UNIVERSIDADE FEDERAL DE MINAS GERAIS
Faculdade de Filosofia e Ciências Humanas
Departamento de História
Textos e documentos
Idade Média, uma impostura
[2. A Idade Média, um fantasma bem vivo]
Jacques Heers
Os abusos da linguagem; as palavras cúmplices
Os tempos de transição
O fato de se acreditar em períodos históricos nitidamente diferentes e caracterizados, e, portanto
em ruptura no curso dos tempos, conduz inevitavelmente a dirigir um olhar particular para épocaslimite, apesar de estabelecidas com a parte de arbitrário que se sabe. É forte a tentação de considerar
os anos situados entre a Antiguidade e a Idade Média, e em seguida entre essa Idade Média e os
tempos modernos, como tempos de “de transição”. Esta idéia, tão perniciosa quanto a que preside à
feitura da periodização, impõe à investigação e ao ensino uma certa óptica, de que não é fácil
libertamo-nos.
Em primeiro lugar, estas divisões arbitrárias, artificiais e quantas vezes tirânicas, criaram
durante muito tempo um forte desequilíbrio nos estudos, uma verdadeira falha nos discursos
científicos. Ao restam dúvidas de que esses tempos intermédios, que, ao que se pensava, não
podiam oferecer senão imagens incertas, sem valor demonstrativo, foram frequentemente
descurados. A leitura e a investigação incidiram mais nos séculos “clássicos” do Império romano do
que nos seus derradeiros momentos. Por outro lado, em França, os reinados de Carlos VII e Luís IX
retinham sem dúvida a atenção, por alguns dos seus aspectos: a personalidade dos soberanos (de
que todos os livros, sem exceção, ofereciam imagens incisivas, um tanto compostas à moda
romântica), a vida política, o reforço do Estado e a luta contra a casa de Borgonha. Mas os fatos de
civilização, tento no plano material como no plano cultural, estão longe de ter suscitado o mesmo
interesse, pelo menos até há pouco tempo; a vida econômica do século XV era muito menos
estudada, por exemplo, do que a do tempo das feiras da Champanha e da primazia parisiense.

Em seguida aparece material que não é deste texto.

/-! ### `Weft.modLane` -/

@[simp] theorem weft_modLane_id (w : Weft) (i : Nat) (f : Lane → Lane) : (w.modLane i f).id = w.id := rfl
@[simp] theorem weft_modLane_panel (w : Weft) (i : Nat) (f : Lane → Lane) : (w.modLane i f).panel = w.panel := rfl
@[simp] theorem weft_modLane_pweft (w : Weft) (i : Nat) (f : Lane → Lane) : (w.modLane i f).pweft = w.pweft := rfl
@[simp] theorem weft_modLane_slotNo (w : Weft) (i : Nat) (f : Lane → Lane) : (w.modLane i f).slotNo = w.slotNo := rfl
@[simp] theorem weft_modLane_core (w : Weft) (i : Nat) (f : Lane → Lane) : (w.modLane i f).core = w.core := rfl
@[simp] theorem weft_modLane_regs (w : Weft) (i : Nat) (f : Lane → Lane) : (w.modLane i f).regs = w.regs := rfl
@[simp] theorem weft_modLane_poison (w : Weft) (i : Nat) (f : Lane → Lane) : (w.modLane i f).poison = w.poison := rfl
@[simp] theorem weft_modLane_pend (w : Weft) (i : Nat) (f : Lane → Lane) : (w.modLane i f).pend = w.pend := rfl
@[simp] theorem weft_modLane_tracks (w : Weft) (i : Nat) (f : Lane → Lane) : (w.modLane i f).tracks = w.tracks := rfl
@[simp] theorem weft_modLane_flags (w : Weft) (i : Nat) (f : Lane → Lane) : (w.modLane i f).flags = w.flags := rfl
@[simp] theorem weft_modLane_masks (w : Weft) (i : Nat) (f : Lane → Lane) : (w.modLane i f).masks = w.masks := rfl
@[simp] theorem weft_modLane_handles (w : Weft) (i : Nat) (f : Lane → Lane) : (w.modLane i f).handles = w.handles := rfl
@[simp] theorem weft_modLane_sq (w : Weft) (i : Nat) (f : Lane → Lane) : (w.modLane i f).sq = w.sq := rfl
@[simp] theorem weft_modLane_loads (w : Weft) (i : Nat) (f : Lane → Lane) : (w.modLane i f).loads = w.loads := rfl
@[simp] theorem weft_modLane_subs (w : Weft) (i : Nat) (f : Lane → Lane) : (w.modLane i f).subs = w.subs := rfl
@[simp] theorem weft_modLane_nodes (w : Weft) (i : Nat) (f : Lane → Lane) : (w.modLane i f).nodes = w.nodes := rfl
@[simp] theorem weft_modLane_hang (w : Weft) (i : Nat) (f : Lane → Lane) : (w.modLane i f).hang = w.hang := rfl
@[simp] theorem weft_modLane_swWait (w : Weft) (i : Nat) (f : Lane → Lane) : (w.modLane i f).swWait = w.swWait := rfl
@[simp] theorem weft_modLane_halted (w : Weft) (i : Nat) (f : Lane → Lane) : (w.modLane i f).halted = w.halted := rfl
@[simp] theorem weft_modLane_step (w : Weft) (i : Nat) (f : Lane → Lane) : (w.modLane i f).step = w.step := rfl
@[simp] theorem weft_modLane_skipAt (w : Weft) (i : Nat) (f : Lane → Lane) : (w.modLane i f).skipAt = w.skipAt := rfl

/-! ### `Weft.setRegs` -/

@[simp] theorem weft_setRegs_id (w : Weft) (vs : List (Nat × DWord)) (pz : List Nat) : (w.setRegs vs pz).id = w.id := rfl
@[simp] theorem weft_setRegs_panel (w : Weft) (vs : List (Nat × DWord)) (pz : List Nat) : (w.setRegs vs pz).panel = w.panel := rfl
@[simp] theorem weft_setRegs_pweft (w : Weft) (vs : List (Nat × DWord)) (pz : List Nat) : (w.setRegs vs pz).pweft = w.pweft := rfl
@[simp] theorem weft_setRegs_slotNo (w : Weft) (vs : List (Nat × DWord)) (pz : List Nat) : (w.setRegs vs pz).slotNo = w.slotNo := rfl
@[simp] theorem weft_setRegs_core (w : Weft) (vs : List (Nat × DWord)) (pz : List Nat) : (w.setRegs vs pz).core = w.core := rfl
@[simp] theorem weft_setRegs_lanes (w : Weft) (vs : List (Nat × DWord)) (pz : List Nat) : (w.setRegs vs pz).lanes = w.lanes := rfl
@[simp] theorem weft_setRegs_tracks (w : Weft) (vs : List (Nat × DWord)) (pz : List Nat) : (w.setRegs vs pz).tracks = w.tracks := rfl
@[simp] theorem weft_setRegs_flags (w : Weft) (vs : List (Nat × DWord)) (pz : List Nat) : (w.setRegs vs pz).flags = w.flags := rfl
@[simp] theorem weft_setRegs_masks (w : Weft) (vs : List (Nat × DWord)) (pz : List Nat) : (w.setRegs vs pz).masks = w.masks := rfl
@[simp] theorem weft_setRegs_handles (w : Weft) (vs : List (Nat × DWord)) (pz : List Nat) : (w.setRegs vs pz).handles = w.handles := rfl
@[simp] theorem weft_setRegs_sq (w : Weft) (vs : List (Nat × DWord)) (pz : List Nat) : (w.setRegs vs pz).sq = w.sq := rfl
@[simp] theorem weft_setRegs_loads (w : Weft) (vs : List (Nat × DWord)) (pz : List Nat) : (w.setRegs vs pz).loads = w.loads := rfl
@[simp] theorem weft_setRegs_subs (w : Weft) (vs : List (Nat × DWord)) (pz : List Nat) : (w.setRegs vs pz).subs = w.subs := rfl
@[simp] theorem weft_setRegs_nodes (w : Weft) (vs : List (Nat × DWord)) (pz : List Nat) : (w.setRegs vs pz).nodes = w.nodes := rfl
@[simp] theorem weft_setRegs_hang (w : Weft) (vs : List (Nat × DWord)) (pz : List Nat) : (w.setRegs vs pz).hang = w.hang := rfl
@[simp] theorem weft_setRegs_swWait (w : Weft) (vs : List (Nat × DWord)) (pz : List Nat) : (w.setRegs vs pz).swWait = w.swWait := rfl
@[simp] theorem weft_setRegs_halted (w : Weft) (vs : List (Nat × DWord)) (pz : List Nat) : (w.setRegs vs pz).halted = w.halted := rfl
@[simp] theorem weft_setRegs_step (w : Weft) (vs : List (Nat × DWord)) (pz : List Nat) : (w.setRegs vs pz).step = w.step := rfl
@[simp] theorem weft_setRegs_skipAt (w : Weft) (vs : List (Nat × DWord)) (pz : List Nat) : (w.setRegs vs pz).skipAt = w.skipAt := rfl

Além disso – o que é sem dúvida mais grave-, esta exploração do conceito de periodização
acabou por falsear a interpretação dos fatos e até por ditar hipóteses de trabalho que os autores se
sentem compelidos a verificar. Perece evidente que o tempo que marca a passagem de um período
ao seguinte, não pode deixar de ser “de transição”. Não se trata apenas de palavras e de ninharias,
Fonte: HEERS, Jacques. A Idade Média, uma impostura. Lisboa: Edições Asa, 1994.
Tradução: António Gonçalves
A reprodução para fins educacionais não comerciais é permitida desde que citada a fonte.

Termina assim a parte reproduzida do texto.